- [Task item]: For the entries that follow, restate word for word the line containing "DMA (R113). -/", the line containing "clsDma 0 2, n", and every line that lies between them.

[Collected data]
def rAtpRegionBase : Nat := atpBase
def rAtpRegionSync : Nat := atpBase + 0x8
def rAtpRevoke : Nat := atpBase + 0xC
def rAtpQpTableBase : Nat := atpBase + 0x10
def rAtpQpMax : Nat := atpBase + 0x18
def rAtpQpCmd : Nat := atpBase + 0x20
def rAtpDoorbell : Nat := atpBase + 0x28
def rAtpCacheStatus : Nat := atpBase + 0x30
def rAtpMissBytes : Nat := atpBase + 0x34
def rAtpDropMiss : Nat := atpBase + 0x38
def rAtpDropWindow : Nat := atpBase + 0x3C
def rAtpDropQp : Nat := atpBase + 0x40
def rAtpRxBad : Nat := atpBase + 0x44
def rAtpRepeats : Nat := atpBase + 0x48
def rAtpErrStatus : Nat := atpBase + 0x50
def rAtpErrQp : Nat := atpBase + 0x54
def rAtpOrphanCount : Nat := atpBase + 0x58
def rAtpOrphanRec (i : Nat) : Nat := atpBase + 0x60 + 4 * i

def rTwnLinkStatus : Nat := twnBase
def rTwnCustody : Nat := twnBase + 0x4
def rTwnRelease : Nat := twnBase + 0x8
def rTwnGovAlive : Nat := twnBase + 0xC
def rTwnGovCause : Nat := twnBase + 0x10
def rTwnGovTime : Nat := twnBase + 0x18
def rTwnTakeoverCycle : Nat := twnBase + 0x20
def rTwnCleanRun : Nat := twnBase + 0x28
def rTwnPeerGlitch : Nat := twnBase + 0x2C
def rTwnHbMissed : Nat := twnBase + 0x30
def rTwnFrameBad : Nat := twnBase + 0x34
def rTwnRetrains : Nat := twnBase + 0x38

def rStkConfig : Nat := stkBase
def rStkStatus : Nat := stkBase + 0x4
def rStkGen : Nat := stkBase + 0x8
def rStkSyncCount : Nat := stkBase + 0x10
def rStkSyncMissed : Nat := stkBase + 0x18

def rEpStatus : Nat := epBase
def rEpBar4Window : Nat := epBase + 0x4
def rEpBar4Ur : Nat := epBase + 0x8
def rEpMsixSend : Nat := epBase + 0xC
def rEpAtsMisses : Nat := epBase + 0x10
def rEpAtsFailed : Nat := epBase + 0x14
def rEpAtsInvals : Nat := epBase + 0x18
def rEpCplTimeouts : Nat := epBase + 0x1C
def rEpCr (r : Nat) : Nat := epBase + 0x1000 + r * 0x40
def rEpCrBase (r : Nat) : Nat := rEpCr r
def rEpCrCplBase (r : Nat) : Nat := rEpCr r + 0x8
def rEpCrCtl (r : Nat) : Nat := rEpCr r + 0x10
def rEpCrStatus (r : Nat) : Nat := rEpCr r + 0x14
def rEpCrTail (r : Nat) : Nat := rEpCr r + 0x18
def rEpCrCplHead (r : Nat) : Nat := rEpCr r + 0x1C

def rCxlMode : Nat := cxlBase
def rCxlPort (p : Nat) : Nat := cxlBase + 0x1000 + p * 0x100
def rCxlPortFence (p : Nat) : Nat := rCxlPort p + 0x4
def rCxlPortCapacity (p : Nat) : Nat := rCxlPort p + 0x8

def rLpdCtl : Nat := lpdBase
def rLpdStatus : Nat := lpdBase + 0x4
def rLpdFence : Nat := lpdBase + 0x8
def rLpdChCorrected (c : Nat) : Nat := lpdBase + 0x100 + c * 0x10
def rLpdChUncorrectable (c : Nat) : Nat := lpdBase + 0x104 + c * 0x10

def rUpdState : Nat := updBase
def rUpdLevel : Nat := updBase + 0x4
def rUpdSlotA : Nat := updBase + 0x8
def rUpdSlotB : Nat := updBase + 0xC
def rUpdCmd : Nat := updBase + 0x10
def rUpdCmdStatus : Nat := updBase + 0x14
def rUpdActCycle : Nat := updBase + 0x18
def rUpdAddr : Nat := updBase + 0x20
def rUpdConfirm : Nat := updBase + 0x24
def rUpdTrialStart : Nat := updBase + 0x28
def rUpdRebuilds : Nat := updBase + 0x30
def rUpdGuardRefused : Nat := updBase + 0x34
def rUpdPage (i : Nat) : Nat := updBase + 0x100 + 4 * i

def rHltMode : Nat := hltBase
def rHltCmd : Nat := hltBase + 0x4
def rHltCmdStatus : Nat := hltBase + 0x8
def rHltStage : Nat := hltBase + 0xC
def rHltSafeCause : Nat := hltBase + 0x10

/-! ### The rows -/

/-- SYS, CLK, PWR, TRIM and SEC (R517, R518, R551). -/
def rowsSys : List RegRow := [
  { base := rSysId, reset := 0x8640 },
  { base := rSysElapsed, wide := true, keep := m64 },
  { base := rSysStraps, keep := m32 },
  { base := rSysBoot, reset := 1, keep := 0xFF00 },
  { base := rSysReset },
  { base := rPwrStatus, keep := 0x8 },
  { base := rPwrVolts }, { base := rPwrInput }, { base := rClkStatus },
  { base := rTrimStatus, keep := 0x3 },
  { base := rTrimBank 0, n := 512, step := 4, rw := m32, keep := m32 },
  { base := rSecMbCmd, writer := .host },
  { base := rSecMbStatus, w1c := 0x2, writer := .host },
  { base := rSecState, writer := .host },
  { base := rSecAlarm, keep := 0xFFFF, writer := .host },
  { base := rSecKeysRevoked, writer := .host },
  { base := rSecMbBuf 0, n := 256, step := 4, rw := m32, writer := .host }]

/-- NOC and STC (R56, R61). -/
def rowsNoc : List RegRow := [
  { base := rNocErrCount, keep := m32 },
  { base := rNocErrStatus, w1c := 0x3 },
  { base := rNocErrAddr, wide := true },
  { base := rStcClCtl 0, n := 12, step := 0x10000, rw := 0xFF },
  { base := rStcClFence 0, n := 12, step := 0x10000, w1s := 0x1FF, keep := 0x1FF, writer := .governorHost },
  { base := rStcClState 0, n := 12, step := 0x10000 },
  { base := rStcClFault 0, n := 12, step := 0x10000, w1c := 0xFFFF },
  { base := rStcClEcc 0, n := 12, step := 0x10000 },
  { base := rStcDoorbell 0, n := 12, step := 0x10000 }]

/-- The arbitration and orphan registers that every engine class has (R93, R98). -/
def rowsClass (cls : Nat) : List RegRow := [
  { base := rArb cls, rw := 0xFFFF, reset := 0x8124 },
  { base := rOrphanCount cls, keep := m32 },
  { base := rOrphanRec cls 0, n := 8, step := 4 }]

/-- DMA (R113). -/
def rowsDma : List RegRow := [
  { base := rDmaEngStatus 0, n := 16, step := 0x8000 },
  { base := rDmaEngFence 0, n := 16, step := 0x8000, w1s := 1, keep := 1, writer := .governorHost },
  { base := rDmaChState 0, n := 16, step := 0x8000, m := 64, step2 := 0x40 },
  { base := rDmaChAbort 0, n := 16, step := 0x8000, m := 64, step2 := 0x40 },
  { base := rDmaChAbortResult 0, n := 16, step := 0x8000, m := 64, step2 := 0x40 },
  { base := rDmaChFence 0, n := 16, step := 0x8000, m := 64, step2 := 0x40, w1s := 1, keep := 1, writer := .governorHost },
  { base := rDmaChBytes 0, n := 16, step := 0x8000, m := 64, step2 := 0x40, wide := true, keep := m64 },
  { base := rDmaChBad 0, n := 16, step := 0x8000, m := 64, step2 := 0x40, keep := m32 },
  { base := rSeq clsDma 0 0, n := 16, step := 0x8000, m := 64, step2 := 0x40, wide := true, keep := m64 },
  { base := rSeq clsDma 0 1, n := 16, step := 0x8000, m := 64, step2 := 0x40, wide := true, keep := m64 },
  { base := rSeq clsDma 0 2, n := 16, step := 0x8000, m := 64, step2 := 0x40, wide := true, keep := m64 },
  { base := rSeq clsDma 0 3, n := 16, step := 0x8000, m := 64, step2 := 0x40, wide := true, keep := m64 }]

- [Task answer]:
/-- DMA (R113). -/
def rowsDma : List RegRow := [
  { base := rDmaEngStatus 0, n := 16, step := 0x8000 },
  { base := rDmaEngFence 0, n := 16, step := 0x8000, w1s := 1, keep := 1, writer := .governorHost },
  { base := rDmaChState 0, n := 16, step := 0x8000, m := 64, step2 := 0x40 },
  { base := rDmaChAbort 0, n := 16, step := 0x8000, m := 64, step2 := 0x40 },
  { base := rDmaChAbortResult 0, n := 16, step := 0x8000, m := 64, step2 := 0x40 },
  { base := rDmaChFence 0, n := 16, step := 0x8000, m := 64, step2 := 0x40, w1s := 1, keep := 1, writer := .governorHost },
  { base := rDmaChBytes 0, n := 16, step := 0x8000, m := 64, step2 := 0x40, wide := true, keep := m64 },
  { base := rDmaChBad 0, n := 16, step := 0x8000, m := 64, step2 := 0x40, keep := m32 },
  { base := rSeq clsDma 0 0, n := 16, step := 0x8000, m := 64, step2 := 0x40, wide := true, keep := m64 },
  { base := rSeq clsDma 0 1, n := 16, step := 0x8000, m := 64, step2 := 0x40, wide := true, keep := m64 },
  { base := rSeq clsDma 0 2, n := 16, step := 0x8000, m := 64, step2 := 0x40, wide := true, keep := m64 },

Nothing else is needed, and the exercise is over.